In this issue of Blood, Miesbach et al show that adeno-associated virus-5 (AAV5) liver-directed gene therapy in severe and moderate hemophilia B was clinically effective, with patients achieving stable factor IX (FIX) expression. The procedure was well tolerated and no immune responses were detected.1
The introduction of clotting factor concentrates in the 1970s, and the ability to infuse them at home, revolutionized the lives of those with hemophilia. The past 30 years have witnessed the development of recombinant products devoid of human or animal proteins and with half-lives significantly longer than those of the natural proteins. The current gold standard treatment of severe disease is prophylaxis with infusions twice a week for hemophilia A and once every 1 to 2 weeks for hemophilia B. It is now possible for people with hemophilia to lead normal lives with virtually no bleeds.
In parallel with the rapid progress in IV infused treatments, a revolution has been taking place with novel products and gene therapy that is now reaching maturity. Most individuals with hemophilia have been looking forward to the time when they could be free of the burden of regular IV infusions; this is now within reach.

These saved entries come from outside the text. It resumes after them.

-- ==== Sys2Proof/Machine/Pmu.lean ====
section
/-!
DEFINITION. Performance monitoring (spec/17_performance_monitoring.md): the random-tag sampler, its record
buffer and the latency histograms.
-/
namespace Sys2Proof.Machine
open Sys2Proof

/-- One step of the sampler's LFSR (R485). -/
def lfsrStep (x : Nat) : Nat :=
  let b := (x ^^^ (x / 4) ^^^ (x / 8) ^^^ (x / 32)) % 2
  x / 2 + b * 2 ^ 15

/-- A new interval (R485): the LFSR steps, the countdown is BASE + (LFSR and RMASK). -/
def LaneState.pickInterval (l : LaneState) (s : Sampler) : Sampler :=
  let x := lfsrStep s.lfsr
  { s with lfsr := x, count := l.get F.PMU_SMPINT_BASE + (x &&& l.get F.PMU_SMPINT_RMASK) }

def LaneState.sampler (l : LaneState) (p : Nat) : Option Sampler := Table.get (fun _ => none) l.pmu.samplers p
def LaneState.setSampler (l : LaneState) (p : Nat) (s : Option Sampler) : LaneState :=
  { l with pmu := { l.pmu with samplers := Table.set (fun _ => none) l.pmu.samplers p s } }

/-- EN rises: every LFSR is loaded from SMPSEED and every sampled pair's interval chosen (R485). -/
def LaneState.samplerStart (l : LaneState) : LaneState :=
  (List.range 4).foldl (fun (l : LaneState) p =>
    l.setSampler p (some (l.pickInterval ⟨l.get F.PMU_SMPSEED_SEED, 0, false, false⟩))) l

/-- A write of SMPCTL (R485, R490). -/
def LaneState.smpctlWrite (l : LaneState) (v : Word) : LaneState :=
  let old := l.get F.PMU_SMPCTL_EN
  l.command R.PMU_SMPCTL v fun l _ =>
    let l := if old = 0 ∧ l.get F.PMU_SMPCTL_EN = 1 then l.samplerStart else l
    l.irqLevel P.PMU 0 (decide (l.get F.PMU_SMPCTL_WMARK ≤ l.pmu.recs.length))

/-- SMPSTAT.COUNT and IRQRAW[0] follow the buffer (R490). -/
def LaneState.recsUpdate (l : LaneState) (rs : List SampleRec) : LaneState :=
  let l := { l with pmu := { l.pmu with recs := rs } }
  let l := l.put F.PMU_SMPSTAT_COUNT rs.length
  l.irqLevel P.PMU 0 (decide (l.get F.PMU_SMPCTL_WMARK ≤ rs.length))

/-- A pick or a record is lost (R485, R486). -/
def LaneState.sampleSkip (l : LaneState) : LaneState := (l.bump F.PMU_SMPSKIP_COUNT 1).count P.PMU 2

/-- Appends a record (R486). -/
def LaneState.recAppend (l : LaneState) (r : SampleRec) : LaneState :=
  if l.pmu.recs.length < 256 then (l.recsUpdate (l.pmu.recs ++ [r])).count P.PMU 1
  else if l.get F.PMU_SMPCTL_STOPFULL = 1 then (l.sampleSkip).irqPulse P.PMU (mbit 1)
  else (((l.recsUpdate (l.pmu.recs.drop 1 ++ [r])).put F.PMU_SMPSTAT_OVW 1).irqPulse P.PMU (mbit 1)).count P.PMU 1

/-- The record that SMPREC_w shows: the one SMPSEL.IDX past the oldest; 0 past the end (R489). -/
def LaneState.smprec (l : LaneState) (w : Nat) : Word :=
  match l.pmu.recs[l.get F.PMU_SMPSEL_IDX]? with
  | none => 0
  | some r => if w = 0 then r.w0 else if w = 1 then r.w1 else if w = 2 then r.w2 else r.w3

/-- The bin of value `v` in unit `u` (R488): the highest edge at or below it. -/
def LaneState.histBin (l : LaneState) (u v : Nat) : Nat :=
  (List.range 15).foldl (fun b i => if l.get (F.PMU_EDGE_E u (i + 1)) ≤ v then i + 1 else b) 0

/-- Unit `u` takes value `v` (R487, R488). -/
def LaneState.histValue (l : LaneState) (u v : Nat) : LaneState :=
  if !l.alive ∨ l.blockFenced P.PMU then l
  else if l.get (F.PMU_HISTCFG_FREEZE u) = 1 then l.bump (F.PMU_HISTSTAT_MISSED u) 1
  else
    let b := l.histBin u (min v 0xFFFFF)
    let l := (l.bump (F.PMU_BIN_COUNT u b) 1).count P.PMU 3
    if l.get (F.PMU_BIN_COUNT u b) = 0xFFFFFFFF ∧ l.get (F.PMU_HISTSTAT_SAT u) = 0 then
      (l.put (F.PMU_HISTSTAT_SAT u) 1).irqPulse P.PMU (mbit (2 + u))
    else l

/-- A measured occurrence of source `src` with selector `sel` (R487): a unit that selects 63 for SLOTEXEC takes
every slot; IRQLAT also compares the identity. -/
def LaneState.hist (l : LaneState) (src sel ident v : Nat) : LaneState :=
  (List.range 4).foldl (fun (l : LaneState) u =>
    let us := l.get (F.PMU_HISTCFG_SEL u)
    let ui := l.get (F.PMU_HISTCFG_IDENT u)
    if l.get (F.PMU_HISTCFG_EN u) = 1 ∧ l.get (F.PMU_HISTCFG_SRC u) = src ∧ (us = sel ∨ (src = 2 ∧ us = 63)) ∧
        (src ≠ 3 ∨ ui = 0 ∨ ui = ident) then l.histValue u v else l) l

/-- The reads of working SRAM for selector `sel` that missed L2, each with its fabric cycles (R487). -/
def LaneState.memLat (l : LaneState) (sel : Nat) (lats : List Nat) : LaneState :=
  lats.foldl (fun (l : LaneState) v => l.hist 1 sel 0 v) l

/-- Clears a unit (R488). -/
def LaneState.histClear (l : LaneState) (u : Nat) : LaneState :=
  let l := (List.range 16).foldl (fun (l : LaneState) b => l.put (F.PMU_BIN_COUNT u b) 0) l
  (l.put (F.PMU_HISTSTAT_SAT u) 0).put (F.PMU_HISTSTAT_MISSED u) 0

/-- A write of HISTCLR_u. -/
def LaneState.histclrWrite (l : LaneState) (u : Nat) (v : Word) : LaneState :=
  l.command (R.PMU_HISTCLR u) v fun l e => if getBits e 0 1 = 1 then l.histClear u else l

/-- A write of SMPACK: the oldest records are removed (R486, R489). -/
def LaneState.smpackWrite (l : LaneState) (v : Word) : LaneState :=
  l.command R.PMU_SMPACK v fun l e => l.recsUpdate (l.pmu.recs.drop (getBits e 0 9))

/-- SAMPLER_ENABLE (R485): a write of SMPCTL. -/
def execSamplerEnable (x : Lane) (v : Word) (s : State) : Host.Outcome State Fault Refusal :=
  onLane x (·.smpctlWrite v) s

/-- SAMPLE_TAG (R485): the countdown of pair `p` reaches 0. -/
def execSampleTag (x : Lane) (p : Fin 4) (s : State) : Host.Outcome State Fault Refusal :=
  onLane x (fun l =>
    match l.sampler p.val with
    | none => l
    | some m =>
      if !l.alive ∨ l.blockFenced P.PMU ∨ l.get F.PMU_SMPCTL_EN = 0 ∨ (l.get F.PMU_SMPCTL_HARTS / 2 ^ p.val) % 2 = 0 then l
      else
        let n := l.pickInterval m
        if m.flight then (l.setSampler p.val (some n)).sampleSkip
        else l.setSampler p.val (some { n with flight := true, inReplay := (l.pair p.val).replay })) s

/-- SAMPLE_RECORD_APPEND (R486): the tagged instruction retires or traps, or is squashed. `flags` holds TRAP,
MISPRED, L2MISS, L1MISS. -/
def execSampleRecordAppend (x : Lane) (p : Fin 4) (retired : Bool) (pc : BitVec 40) (kind : Fin 6) (flags : BitVec 4)
    (daddr : Word) (cycles dataCycles : Nat) (s : State) : Host.Outcome State Fault Refusal :=
  onLane x (fun l =>
    match l.sampler p.val with
    | none => l
    | some m =>
      if !m.flight ∨ !l.alive ∨ l.blockFenced P.PMU then l
      else
        let l := l.setSampler p.val (some { m with flight := false })
        if !retired then l.sampleSkip
        else
          let priv := match (l.pair p.val).hart.priv with
            | .user => 0
            | .machine => 1
          let data := decide (kind.val = 1 ∨ kind.val = 2 ∨ kind.val = 4 ∨ kind.val = 5)
          l.recAppend
            ⟨pc.setWidth 32,
             BitVec.ofNat 32 (pc.toNat / 2 ^ 32 + p.val * 2 ^ 8 + priv * 2 ^ 10 + kind.val * 2 ^ 12 + flags.toNat * 2 ^ 16 +
               bit m.inReplay * 2 ^ 20 + 2 ^ 31),
             if data then daddr else 0,
             BitVec.ofNat 32 (min cycles 0xFFFF + (if data then min dataCycles 0xFFFF else 0) * 2 ^ 16)⟩) s

/-- SMPACK (R486). -/
def execSmpack (x : Lane) (v : Word) (s : State) : Host.Outcome State Fault Refusal := onLane x (·.smpackWrite v) s

/-- HISTCLR (R488). -/
def execHistclr (x : Lane) (u : Fin 4) (v : Word) (s : State) : Host.Outcome State Fault Refusal :=
  onLane x (·.histclrWrite u.val v) s

end Sys2Proof.Machine
end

The breakthrough in modern era gene therapy for hemophilia was the publication of the Nathwani et al study in 2011.2 They used wild-type FIX in AAV8 vector containing a liver-specific promoter enabling peripheral administration. Although the levels of FIX achieved with the highest vector dose of 2 × 1012 vector genomes/kg were modest (mean, 5.1%), they have been maintained with no safety issues and some patients have been able to discontinue prophylaxis.2,3 Four of the 6 patients in the highest dose cohort experienced a rise in alanine aminotransferase with a drop in FIX expression in the presence of capsid-related T-cell reactivity and responded to short courses of steroids.2,3
At the end of 2017, 2 further gene therapy studies were published reporting achievement of FVIII/IX levels beyond the expectations of most treaters.4,5 George et al also used an AAV vector containing the FIX gene with the Padua mutation and achieved FIX levels of ∼33% (see figure).4 The Padua FIX mutation was previously shown to be associated with five- to 10-fold higher expression of FIX in vitro.6 Even more impressive are the results in hemophilia A where, using an AAV5 vector with a B-domain deleted FVIII, 6 of the 7 patients with hemophilia in the highest dose cohort studied achieved normal FVIII levels.5
In this issue of the journal, Miesbach et al report their experience with an AAV5 vector in hemophilia B patients with baseline FIX ≤2.0 IU/dL (≤2%) achieving mean FIX levels of 4.4% in the group receiving 5 × 1012 vector genomes/kg and 6.9% in the 2 × 1013 vector genomes/kg cohort. The levels were maintained throughout the study. Concomitant with the increase in baseline FIX, the number of spontaneous bleeds was reduced by 53% and 70% in the 2 cohorts, respectively, even though 9 of the 10 patients entered the trial on prophylaxis and had a low bleed rate already. All but 1 patient were able to discontinue prophylaxis after the gene therapy. Although 3 patients developed mildly raised alanine aminotransferase levels and were treated with steroids, no capsid-specific T-cell responses were detected. The Miesbach et al and Nathwani et al2,3 studies used the same wild-type FIX gene cassette and liver-specific promoter, yet the current study detected no capsid-specific reactive T cells even though the vector dose used was 10-fold higher. The Miesbach et al study confirms the effectiveness and safety of gene therapy in hemophilia. Interestingly, since this phase 1/2 study was concluded, the US Food and Drug Administration has allowed UniQure, the sponsor, to use the Padua mutation in its next phase 3 clinical trial without having to repeat the phase 1/2 studies.
Two of the most frequent questions asked about gene therapy by those with hemophilia are how long the efficacy will last and can we be sure it is safe. What we have so far is good news, but the future is unknown. Efficacy and safety in humans have been maintained for at least 6 years, but only time will tell how long this will last. The AAV vectors are episomal and do not integrate, so some loss of efficacy would be expected as the transduced hepatocytes turn over. The nonintegrating nature of these vectors suggests that long-term carcinogenesis will not be an issue. None of the patients with hemophilia participating in any of the gene therapy trials in hemophilia A or B has developed inhibitors, which is reassuring.
This author may be an unrealistic optimist, but he believes that in the long term the major benefit of gene therapy will be seen in resource-poor countries with little access to concentrates rather than areas where concentrates are plentiful and those with hemophilia have a reasonably good quality of life already.
Conflict-of-interest disclosure: The author declares no competing financial interests.